Source data:
☆ ☆ ☆ ☆ ☆ ☆ ☆

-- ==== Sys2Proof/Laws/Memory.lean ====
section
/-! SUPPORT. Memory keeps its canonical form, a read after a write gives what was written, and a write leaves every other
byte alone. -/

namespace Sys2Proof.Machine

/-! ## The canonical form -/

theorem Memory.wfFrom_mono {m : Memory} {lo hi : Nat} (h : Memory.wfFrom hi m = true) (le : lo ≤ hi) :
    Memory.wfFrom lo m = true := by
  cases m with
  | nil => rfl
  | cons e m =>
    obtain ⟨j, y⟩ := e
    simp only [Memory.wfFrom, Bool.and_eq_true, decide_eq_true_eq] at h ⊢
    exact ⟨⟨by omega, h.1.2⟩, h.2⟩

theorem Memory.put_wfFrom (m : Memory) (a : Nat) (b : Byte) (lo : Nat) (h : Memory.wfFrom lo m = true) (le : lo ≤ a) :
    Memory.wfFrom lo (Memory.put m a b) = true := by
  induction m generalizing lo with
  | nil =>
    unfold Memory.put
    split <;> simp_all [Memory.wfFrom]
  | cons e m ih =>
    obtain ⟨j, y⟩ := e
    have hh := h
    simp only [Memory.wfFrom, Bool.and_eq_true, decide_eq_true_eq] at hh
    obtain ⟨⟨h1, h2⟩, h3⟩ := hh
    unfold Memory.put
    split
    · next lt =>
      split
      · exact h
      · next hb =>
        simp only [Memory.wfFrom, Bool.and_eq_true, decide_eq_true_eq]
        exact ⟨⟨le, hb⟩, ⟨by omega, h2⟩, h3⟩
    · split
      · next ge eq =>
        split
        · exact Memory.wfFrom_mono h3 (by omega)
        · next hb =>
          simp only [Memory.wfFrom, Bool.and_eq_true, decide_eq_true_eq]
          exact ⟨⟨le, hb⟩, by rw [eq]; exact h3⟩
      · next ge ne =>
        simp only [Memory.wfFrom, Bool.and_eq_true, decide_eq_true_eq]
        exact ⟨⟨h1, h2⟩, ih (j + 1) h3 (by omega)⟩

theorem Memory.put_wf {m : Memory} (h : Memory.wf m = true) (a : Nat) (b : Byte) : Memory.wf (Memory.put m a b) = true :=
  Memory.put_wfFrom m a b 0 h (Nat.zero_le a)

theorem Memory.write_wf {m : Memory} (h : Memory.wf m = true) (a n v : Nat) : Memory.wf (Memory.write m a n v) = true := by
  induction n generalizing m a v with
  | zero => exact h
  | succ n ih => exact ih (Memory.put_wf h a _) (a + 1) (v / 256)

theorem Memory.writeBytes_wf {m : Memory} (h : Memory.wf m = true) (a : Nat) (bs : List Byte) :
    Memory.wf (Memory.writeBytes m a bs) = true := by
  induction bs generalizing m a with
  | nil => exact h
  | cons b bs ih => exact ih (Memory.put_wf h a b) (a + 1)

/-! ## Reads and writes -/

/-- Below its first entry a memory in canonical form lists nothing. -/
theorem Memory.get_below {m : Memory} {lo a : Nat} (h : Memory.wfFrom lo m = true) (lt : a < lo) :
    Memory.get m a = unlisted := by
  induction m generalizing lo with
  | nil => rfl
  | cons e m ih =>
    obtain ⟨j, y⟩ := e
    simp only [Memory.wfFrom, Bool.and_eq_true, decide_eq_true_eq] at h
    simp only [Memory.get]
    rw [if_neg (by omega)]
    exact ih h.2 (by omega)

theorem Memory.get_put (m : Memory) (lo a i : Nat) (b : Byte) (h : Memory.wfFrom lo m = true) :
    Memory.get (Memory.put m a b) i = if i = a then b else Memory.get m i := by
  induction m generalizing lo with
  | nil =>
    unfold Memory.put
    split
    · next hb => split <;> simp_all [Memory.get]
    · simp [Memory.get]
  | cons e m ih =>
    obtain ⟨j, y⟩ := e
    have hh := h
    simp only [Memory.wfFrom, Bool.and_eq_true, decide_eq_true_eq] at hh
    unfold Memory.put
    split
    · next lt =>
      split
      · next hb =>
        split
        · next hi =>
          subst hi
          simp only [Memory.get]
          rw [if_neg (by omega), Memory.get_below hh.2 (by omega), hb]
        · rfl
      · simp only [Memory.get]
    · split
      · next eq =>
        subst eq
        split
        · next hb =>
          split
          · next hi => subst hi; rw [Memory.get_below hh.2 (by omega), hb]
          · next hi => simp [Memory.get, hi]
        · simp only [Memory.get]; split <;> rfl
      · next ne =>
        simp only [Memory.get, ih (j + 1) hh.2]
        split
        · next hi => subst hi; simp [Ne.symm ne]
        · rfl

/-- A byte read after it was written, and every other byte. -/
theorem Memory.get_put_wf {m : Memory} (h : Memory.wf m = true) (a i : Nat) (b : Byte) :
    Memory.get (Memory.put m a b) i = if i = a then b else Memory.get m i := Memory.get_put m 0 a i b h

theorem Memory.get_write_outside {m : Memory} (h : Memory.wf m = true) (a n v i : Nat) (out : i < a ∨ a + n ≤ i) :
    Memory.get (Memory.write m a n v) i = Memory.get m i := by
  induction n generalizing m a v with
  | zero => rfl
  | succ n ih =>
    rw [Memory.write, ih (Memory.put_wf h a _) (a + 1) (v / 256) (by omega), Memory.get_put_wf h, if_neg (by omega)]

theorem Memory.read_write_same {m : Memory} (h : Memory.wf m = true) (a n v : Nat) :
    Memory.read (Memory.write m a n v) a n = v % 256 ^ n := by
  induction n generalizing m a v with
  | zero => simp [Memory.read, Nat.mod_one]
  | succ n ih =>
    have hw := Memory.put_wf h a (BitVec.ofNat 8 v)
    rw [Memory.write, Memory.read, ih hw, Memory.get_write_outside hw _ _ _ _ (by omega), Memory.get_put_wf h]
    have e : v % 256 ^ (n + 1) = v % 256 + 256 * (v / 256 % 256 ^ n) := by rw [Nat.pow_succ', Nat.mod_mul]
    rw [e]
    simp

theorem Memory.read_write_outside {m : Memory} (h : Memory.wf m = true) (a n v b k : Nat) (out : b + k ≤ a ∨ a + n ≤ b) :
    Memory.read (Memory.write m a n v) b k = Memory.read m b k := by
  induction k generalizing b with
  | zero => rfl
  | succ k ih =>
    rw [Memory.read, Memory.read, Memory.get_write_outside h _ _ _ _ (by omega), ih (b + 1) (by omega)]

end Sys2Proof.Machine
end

☆ ☆ ☆ ☆ ☆ ☆ ☆

Work task:
Each entry above should be written again exactly.

Solution to this exercise:
-- ==== Sys2Proof/Laws/Memory.lean ====
section
/-! SUPPORT. Memory keeps its canonical form, a read after a write gives what was written, and a write leaves every other
byte alone. -/

namespace Sys2Proof.Machine

/-! ## The canonical form -/

theorem Memory.wfFrom_mono {m : Memory} {lo hi : Nat} (h : Memory.wfFrom hi m = true) (le : lo ≤ hi) :
    Memory.wfFrom lo m = true := by
  cases m with
  | nil => rfl
  | cons e m =>
    obtain ⟨j, y⟩ := e
    simp only [Memory.wfFrom, Bool.and_eq_true, decide_eq_true_eq] at h ⊢
    exact ⟨⟨by omega, h.1.2⟩, h.2⟩

theorem Memory.put_wfFrom (m : Memory) (a : Nat) (b : Byte) (lo : Nat) (h : Memory.wfFrom lo m = true) (le : lo ≤ a) :
    Memory.wfFrom lo (Memory.put m a b) = true := by
  induction m generalizing lo with
  | nil =>
    unfold Memory.put
    split <;> simp_all [Memory.wfFrom]
  | cons e m ih =>
    obtain ⟨j, y⟩ := e
    have hh := h
    simp only [Memory.wfFrom, Bool.and_eq_true, decide_eq_true_eq] at hh
    obtain ⟨⟨h1, h2⟩, h3⟩ := hh
    unfold Memory.put
    split
    · next lt =>
      split
      · exact h
      · next hb =>
        simp only [Memory.wfFrom, Bool.and_eq_true, decide_eq_true_eq]
        exact ⟨⟨le, hb⟩, ⟨by omega, h2⟩, h3⟩
    · split
      · next ge eq =>
        split
        · exact Memory.wfFrom_mono h3 (by omega)
        · next hb =>
          simp only [Memory.wfFrom, Bool.and_eq_true, decide_eq_true_eq]
          exact ⟨⟨le, hb⟩, by rw [eq]; exact h3⟩
      · next ge ne =>
        simp only [Memory.wfFrom, Bool.and_eq_true, decide_eq_true_eq]
        exact ⟨⟨h1, h2⟩, ih (j + 1) h3 (by omega)⟩

theorem Memory.put_wf {m : Memory} (h : Memory.wf m = true) (a : Nat) (b : Byte) : Memory.wf (Memory.put m a b) = true :=
  Memory.put_wfFrom m a b 0 h (Nat.zero_le a)

theorem Memory.write_wf {m : Memory} (h : Memory.wf m = true) (a n v : Nat) : Memory.wf (Memory.write m a n v) = true := by
  induction n generalizing m a v with
  | zero => exact h
  | succ n ih => exact ih (Memory.put_wf h a _) (a + 1) (v / 256)

theorem Memory.writeBytes_wf {m : Memory} (h : Memory.wf m = true) (a : Nat) (bs : List Byte) :
    Memory.wf (Memory.writeBytes m a bs) = true := by
  induction bs generalizing m a with
  | nil => exact h
  | cons b bs ih => exact ih (Memory.put_wf h a b) (a + 1)

/-! ## Reads and writes -/

/-- Below its first entry a memory in canonical form lists nothing. -/
theorem Memory.get_below {m : Memory} {lo a : Nat} (h : Memory.wfFrom lo m = true) (lt : a < lo) :
    Memory.get m a = unlisted := by
  induction m generalizing lo with
  | nil => rfl
  | cons e m ih =>
    obtain ⟨j, y⟩ := e
    simp only [Memory.wfFrom, Bool.and_eq_true, decide_eq_true_eq] at h
    simp only [Memory.get]
    rw [if_neg (by omega)]
    exact ih h.2 (by omega)

theorem Memory.get_put (m : Memory) (lo a i : Nat) (b : Byte) (h : Memory.wfFrom lo m = true) :
    Memory.get (Memory.put m a b) i = if i = a then b else Memory.get m i := by
  induction m generalizing lo with
  | nil =>
    unfold Memory.put
    split
    · next hb => split <;> simp_all [Memory.get]
    · simp [Memory.get]
  | cons e m ih =>
    obtain ⟨j, y⟩ := e
    have hh := h
    simp only [Memory.wfFrom, Bool.and_eq_true, decide_eq_true_eq] at hh
    unfold Memory.put
    split
    · next lt =>
      split
      · next hb =>
        split
        · next hi =>
          subst hi
          simp only [Memory.get]
          rw [if_neg (by omega), Memory.get_below hh.2 (by omega), hb]
        · rfl
      · simp only [Memory.get]
    · split
      · next eq =>
        subst eq
        split
        · next hb =>
          split
          · next hi => subst hi; rw [Memory.get_below hh.2 (by omega), hb]
          · next hi => simp [Memory.get, hi]
        · simp only [Memory.get]; split <;> rfl
      · next ne =>
        simp only [Memory.get, ih (j + 1) hh.2]
        split
        · next hi => subst hi; simp [Ne.symm ne]
        · rfl

/-- A byte read after it was written, and every other byte. -/
theorem Memory.get_put_wf {m : Memory} (h : Memory.wf m = true) (a i : Nat) (b : Byte) :
    Memory.get (Memory.put m a b) i = if i = a then b else Memory.get m i := Memory.get_put m 0 a i b h

theorem Memory.get_write_outside {m : Memory} (h : Memory.wf m = true) (a n v i : Nat) (out : i < a ∨ a + n ≤ i) :
    Memory.get (Memory.write m a n v) i = Memory.get m i := by
  induction n generalizing m a v with
  | zero => rfl
  | succ n ih =>
    rw [Memory.write, ih (Memory.put_wf h a _) (a + 1) (v / 256) (by omega), Memory.get_put_wf h, if_neg (by omega)]

theorem Memory.read_write_same {m : Memory} (h : Memory.wf m = true) (a n v : Nat) :
    Memory.read (Memory.write m a n v) a n = v % 256 ^ n := by
  induction n generalizing m a v with
  | zero => simp [Memory.read, Nat.mod_one]
  | succ n ih =>
    have hw := Memory.put_wf h a (BitVec.ofNat 8 v)
    rw [Memory.write, Memory.read, ih hw, Memory.get_write_outside hw _ _ _ _ (by omega), Memory.get_put_wf h]
    have e : v % 256 ^ (n + 1) = v % 256 + 256 * (v / 256 % 256 ^ n) := by rw [Nat.pow_succ', Nat.mod_mul]
    rw [e]
    simp

theorem Memory.read_write_outside {m : Memory} (h : Memory.wf m = true) (a n v b k : Nat) (out : b + k ≤ a ∨ a + n ≤ b) :
    Memory.read (Memory.write m a n v) b k = Memory.read m b k := by
  induction k generalizing b with
  | zero => rfl
  | succ k ih =>
    rw [Memory.read, Memory.read, Memory.get_write_outside h _ _ _ _ (by omega), ih (b + 1) (by omega)]

end Sys2Proof.Machine
end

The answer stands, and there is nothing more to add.